▸ Your task:
Say how many lines of the data contain "other", and nothing more.

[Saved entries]
/-- R49 to R52, R55, R59: where the fields of the framers, the encoders and HIST_FLAGS stand in their
views; every other bit reads 0. -/
def Obligations.ViewFieldsRead : Prop :=
  ∀ s : State,
    (∀ x : Nat × Framer, x = (0x0A0, s.mfm) ∨ x = (0x0A4, s.m2) →
      ∃ v, readsAs x.1 v s ∧ v.extractLsb' 0 16 = x.2.sr ∧ v.extractLsb' 16 4 = x.2.phase ∧
        v.extractLsb' 20 2 = x.2.a1cnt ∧ v.getLsbD 22 = x.2.locked ∧ v.getLsbD 23 = x.2.prev ∧
        v.extractLsb' 24 4 = x.2.zrun ∧ v.getLsbD 28 = x.2.err ∧ v.extractLsb' 29 3 = 0) ∧
    (∃ v, readsAs 0x0A8 v s ∧ v.extractLsb' 0 16 = s.fm.sr ∧ v.extractLsb' 16 4 = s.fm.phase ∧
      v.extractLsb' 20 2 = 0 ∧ v.getLsbD 22 = s.fm.locked ∧ v.extractLsb' 23 9 = 0) ∧
    (∃ v, readsAs 0x0AC v s ∧ v.extractLsb' 0 10 = s.g5.acc ∧ v.extractLsb' 10 4 = s.g5.cnt ∧
      v.extractLsb' 14 2 = (match s.g5.mode with | .hunt => 0 | .sync => 1 | .data => 2) ∧
      v.extractLsb' 16 8 = s.g5.ones ∧ v.extractLsb' 24 8 = 0) ∧
    (∃ v, readsAs 0x0B8 v s ∧ v.getLsbD 0 = s.enc.mfmprev ∧ v.getLsbD 1 = s.enc.m2prevd ∧
      v.getLsbD 2 = s.enc.m2prevc ∧ v.getLsbD 3 = s.enc.amiprev ∧ v.extractLsb' 4 28 = 0) ∧
    (∃ v, readsAs 0x110 v s ∧ v.getLsbD 0 = s.histValid ∧ v.getLsbD 1 = s.peaksValid ∧
      v.getLsbD 2 = s.classValid ∧ v.extractLsb' 3 29 = 0)

/-- R34, R37, R40 to R44, R105, R490: an RW register reads back the bits of its named field after a
write, and the write changes no other register's read and nothing that cannot be read. (What becomes of
`pending` and `lastRead` is the model's own, log entries 2 and 3.) -/
def Obligations.RwRegistersKeepNamedBits : Prop :=
  ∀ (s : State) (v mask : Word) (off : Nat), (off, mask) ∈ rwMasks →
    ∃ t, step { s with pending := [.access (.write (BitVec.ofNat 16 off) 4 v)] } = .next t ∧
      readsAs off (v &&& mask) t ∧
      (∀ n x, n < 2 ^ 16 → n ≠ off → readsAs n x s → readsAs n x t) ∧
      t.mem = s.mem ∧ t.amiacc = s.amiacc ∧ t.params = s.params ∧ t.pending = [] ∧ t.lastRead = none

/-- R446: a write to STATUS clears the bits written 1 and changes nothing else. (What becomes of
`pending` and `lastRead` is the model's own, log entries 2 and 3.) -/
def Obligations.StatusWriteClearsBits : Prop :=
  ∀ (s : State) (v : Word) (rest : List HostEvent),
    step { s with pending := .access (.write 0x004 4 v) :: rest } =
      .next { s with pending := rest, lastRead := none, status := s.status &&& ~~~(v.extractLsb' 0 7) }

/-- R445: a STATUS bit that is set stays set over every step that is neither a hardware reset nor a
write of 1 to it. -/
def Obligations.StatusBitsAreSticky : Prop :=
  ∀ (s t : State) (k : Nat), step s = .next t → s.status.getLsbD k = true →
    t.status.getLsbD k = true ∨ (∃ rest, s.pending = .reset :: rest) ∨
    (∃ v rest, s.pending = .access (.write 0x004 4 v) :: rest ∧ v.getLsbD k = true)

/-- R62: the interrupt output is up exactly when a STATUS bit is set and enabled; it is 0 after reset. -/
def Obligations.IrqIsEnabledStatus : Prop :=
  (∀ s : State,
    irq s = true ↔ ∃ k, k < 7 ∧ s.status.getLsbD k = true ∧ s.irqEn.getLsbD k = true) ∧
  irq State.reset = false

▸ Result of the task:
2